Re: Why Bloat Is Still Software’s Biggest Vulnerability
Richard (Rikki) Andrew Cattermole
richard at cattermole.co.nz
Tue Feb 13 00:56:08 UTC 2024
On 13/02/2024 6:30 AM, H. S. Teoh wrote:
> No amount of D innovation is going to stop programmers infected with the
> madness of dynamic remote dependencies that pull in an arbitrary number
> of external modules. Potentially a different set of them every time you
> build. Tools like cargo or dub actively encourage this model of software
> development.
>
>
> Which is utterly crazy, if you think about it. Unless you pin every
> dependency to exact versions (who even does that?!), every time you
> build your code you're potentially getting a (subtly) different set of
> dependencies. That means the program you've been trying to debug 5 mins
> ago may not even be the same program you're debugging now.
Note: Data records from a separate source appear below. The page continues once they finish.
/-- LKREFRESH answers the pair of a registered duration, UnsupportedRefreshTimeError for any other, and
no selector changes that (41_config_tables.md R114); every admissible table answers exactly 16 durations,
`"1100ms"` among them, and no two of them with the same pair (R115).
That an index that stands for no duration is an unregistered one is the model's reading
(notes/assumptions/22.md). -/
def Obligations.LkrefreshAnswersThePair : Prop :=
  (∀ (x : BitVec 4) (s : State),
    (∀ d p, refreshName s.tables s.port.slot0.val = some d → refreshPair s.tables d = some p →
      exec (.lkrefresh x) s = .next (s.respond (.ok (.fields
        ⟨some (p.1.setWidth 8), some (p.2.setWidth 8), none, none, none⟩)))) ∧
    (∀ d, refreshName s.tables s.port.slot0.val = some d → refreshPair s.tables d = none →
      exec (.lkrefresh x) s = .next (s.respond (.err .unsupportedRefreshTimeError))) ∧
    (refreshName s.tables s.port.slot0.val = none →
      exec (.lkrefresh x) s = .next (s.respond (.err .unsupportedRefreshTimeError)))) ∧
  (∀ t : Tables, tablesWf t = true →
    (∃ p, refreshPair t "1100ms" = some p) ∧
    (∃ ds : List String, ds.length = 16 ∧ ds.Nodup ∧
      ∀ d, d ∈ ds ↔ ∃ p, refreshPair t d = some p) ∧
    ∀ d d' p, refreshPair t d = some p → refreshPair t d' = some p → d = d')

/-- MODECMD returns the one command byte of a mode, and ConfigurationError for an identifier outside 0
to 5 (41_config_tables.md R117, 10_state.md R29). -/
def Obligations.ModecmdGivesTheCommandByte : Prop :=
  ∀ s : State,
    exec (.modecmd ⟨0#4⟩) s = .next (s.respond (.ok (.bytes [0x0A#8]))) ∧
    exec (.modecmd ⟨1#4⟩) s = .next (s.respond (.ok (.bytes [0x08#8]))) ∧
    exec (.modecmd ⟨2#4⟩) s = .next (s.respond (.ok (.bytes [0x09#8]))) ∧
    exec (.modecmd ⟨3#4⟩) s = .next (s.respond (.ok (.bytes [0x1B#8]))) ∧
    exec (.modecmd ⟨4#4⟩) s = .next (s.respond (.ok (.bytes [0x2B#8]))) ∧
    exec (.modecmd ⟨5#4⟩) s = .next (s.respond (.ok (.bytes [0xFB#8]))) ∧
    ∀ m : ModeSel, 6 ≤ m.bits.toNat →
      exec (.modecmd m) s = .next (s.respond (.err .configurationError))

/-! ### Register words and command bytes on the bus -/

/-- The five formats of registers that are written (the model's choice, notes/assumptions/6.md): the
instruction completes, its word, with zero filler bits, goes whole to its register in one attempt, and
Transport's answer decides whether the response is the acknowledgement or BusError; nothing else changes
but Transport's script and counter (30_encoding.md R61 to R64, R66; 43_environment_ops.md R149, R157). The
scope is released; a held one blocks the write (HeldScopeBlocksEveryBusUser). -/
def Obligations.WrittenWordsReachTheirRegister : Prop :=
  ∀ (i : Instr) (a : BusAddr),
    ((∃ g it p e d, i = .fmtAlsConf g it p e d) ∧ a = ⟨0x10#7, 0x00#8⟩) ∨
    ((∃ m b, i = .fmtAlsWh m b) ∧ a = ⟨0x10#7, 0x01#8⟩) ∨
    ((∃ m b, i = .fmtAlsWl m b) ∧ a = ⟨0x10#7, 0x02#8⟩) ∨
    ((∃ m e, i = .fmtPsm m e) ∧ a = ⟨0x10#7, 0x03#8⟩) ∨
    ((∃ c, i = .fmtCmd c) ∧ a = ⟨0x6D#7, 0x30#8⟩) →
    ∀ s : State, s.scope = false → exec i s = .next (afterWrite s a (encode i))

/-- The six command bytes (the model's choice, notes/assumptions/8.md): each is written, as the one byte
of its row, to the command register 0x30 of the pressure and temperature sensor in one attempt, and
Transport's answer decides whether the response is the acknowledgement or BusError (41_config_tables.md
R118; 43_environment_ops.md R149, R157). The scope is released; a held one blocks the write
(HeldScopeBlocksEveryBusUser). -/
def Obligations.CommandBytesReachTheCommandRegister : Prop :=
  ∀ (i : Instr) (b : Byte),
    (i = .cmdCombined ∧ b = 0x0A#8) ∨ (i = .cmdSingleTemperature ∧ b = 0x08#8) ∨
    (i = .cmdSinglePressure ∧ b = 0x09#8) ∨ (i = .cmdDormant63ms ∧ b = 0x1B#8) ∨
    (i = .cmdDormant125ms ∧ b = 0x2B#8) ∨ (i = .cmdDormant1s ∧ b = 0xFB#8) →
    ∀ s : State, s.scope = false → exec i s = .next (afterWrite s ⟨0x6D#7, 0x30#8⟩ [b])

/-- The four formats of registers that are read (the model's choice, notes/assumptions/7.md): the word is
decoded by its format's operation, and a composite word's reads stand inside one exclusive scope
(30_encoding.md R65, R67 to R69; 43_environment_ops.md R150). Where the scope is already held the word is
blocked, a fault (70_reset_and_hazards.md R193); that this holds of single-register words too, and of a
holder's own re-entry, is the model's choice (20_memory.md R52, notes/assumptions/14.md). -/
def Obligations.ReadWordsAreDecoded : Prop :=
  (∀ (s : State) (low high : BitVec 1),
    (s.scope = false →
      exec (.fmtAlsInt low high) s = .next { s with
        bus := s.bus ++ [.read ⟨0x10#7, 0x06#8⟩ 2 .done], port := PortInputs.idle,
        responses := s.responses ++
          [.ok (.fields ⟨some (low.setWidth 8), some (high.setWidth 8), none, none, none⟩)] }) ∧
    (s.scope = true → exec (.fmtAlsInt low high) s = .fault .scopeHeld)) ∧
  (∀ (s : State) (white : Bool) (v : BitVec 16),
    (s.scope = false →
      exec (.fmtU16 white v) s = .next { s with
        bus := s.bus ++ [.read ⟨0x10#7, if white then 0x05#8 else 0x04#8⟩ 2 .done],
        port := PortInputs.idle, responses := s.responses ++ [.ok (.res (v.setWidth 32))] }) ∧
    (s.scope = true → exec (.fmtU16 white v) s = .fault .scopeHeld)) ∧
  (∀ (s : State) (v : BitVec 24),
    (s.scope = false →
      exec (.fmtP24 v) s = .next { s with
        bus := s.bus ++ [.enterScope, .read ⟨0x6D#7, 0x06#8⟩ 1 .done,
          .read ⟨0x6D#7, 0x07#8⟩ 1 .done, .read ⟨0x6D#7, 0x08#8⟩ 1 .done, .leaveScope],
        port := PortInputs.idle, responses := s.responses ++ [.ok (.res (v.signExtend 32))] }) ∧
    (s.scope = true → exec (.fmtP24 v) s = .fault .scopeHeld)) ∧
  (∀ (s : State) (v : BitVec 16),
    (s.scope = false →
      exec (.fmtT16 v) s = .next { s with
        bus := s.bus ++ [.enterScope, .read ⟨0x6D#7, 0x09#8⟩ 1 .done,
          .read ⟨0x6D#7, 0x0A#8⟩ 1 .done, .leaveScope],
        port := PortInputs.idle, responses := s.responses ++ [.ok (.res (v.signExtend 32))] }) ∧
    (s.scope = true → exec (.fmtT16 v) s = .fault .scopeHeld))

/-! ### The block as a whole -/

/-- Every operation gives exactly one response and nothing else changes, and equal requests (with equal
tables) get equal responses, whatever else the two states hold (00_scope.md R13). -/
def Obligations.EqualRequestsGetEqualResponses : Prop :=
  ∀ (i : Instr) (s t : State), sourceOf i = .requestPort → s.tables = t.tables → s.port = t.port →
    ∃ r : Response,
      exec i s = .next { s with port := PortInputs.idle, responses := s.responses ++ [r] } ∧
      exec i t = .next { t with port := PortInputs.idle, responses := t.responses ++ [r] }

/-- Inputs an operation does not name are don't-cares: ENCODE sees its slots only, UNPACK, DECFLAGS and
the numeric decoders the raw bytes below `nbytes` only, TOLUX, LOOKUP and LKREFRESH the value of slot 0
only, MODECMD nothing; and unused selector bits change no response (10_state.md R30, 30_encoding.md R76,
R77). -/
def Obligations.UnnamedInputsAreDontCares : Prop :=
  ∀ (s : State) (p : PortInputs),
    (p.slots = s.port.slots → ∀ l, exec (.encode l) s = exec (.encode l) { s with port := p }) ∧
    (p.raw = s.port.raw →
      (∀ l, exec (.unpack l) s = exec (.unpack l) { s with port := p }) ∧
      (∀ l, exec (.decflags l) s = exec (.decflags l) { s with port := p }) ∧
      (∀ x y, exec (.decp24 x) s = exec (.decp24 y) { s with port := p }) ∧
      (∀ x y, exec (.dect16 x) s = exec (.dect16 y) { s with port := p }) ∧
      (∀ x y, exec (.decu16 x) s = exec (.decu16 y) { s with port := p })) ∧
    (p.slot0.val = s.port.slot0.val →
      (∀ x y r, exec (.tolux x r) s = exec (.tolux y r) { s with port := p }) ∧
      (∀ f, exec (.lookup f) s = exec (.lookup f) { s with port := p }) ∧
      (∀ x y, exec (.lkrefresh x) s = exec (.lkrefresh y) { s with port := p })) ∧
    (∀ m, exec (.modecmd m) s = exec (.modecmd m) { s with port := p })

/-- The step machine refines the block as the spec has it: a step on a pending request appends the
response that the request-to-response function gives, for every request code, and changes nothing but
the queue and the request lines (10_state.md R20, R36). -/
def Obligations.StepRefinesTheBlockFunction : Prop :=
  ∀ (s : State) (p : Nat) (r : Request) (rest : List Item), s.pending = .request p r :: rest →
    step s = .next { s with pending := rest, port := PortInputs.idle,
                            responses := s.responses ++ [blockFunction s.tables r] }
Now of course
> it's possible to turn off this behaviour while debugging, but still, the
> fact that that's the default behaviour is just nuts.
What? Dub doesn't upgrade dependencies for you without you asking for it.
It either has to be missing, or you ran ``dub upgrade``.
To prevent that being an issue long term, you can vendor your cache into
your repository. ``dub build --cache=local``. Unfortunately you have to
provide that on cli every time.
There are solutions here for those who care about it. If you don't care
about it, of course it isn't a solved problem.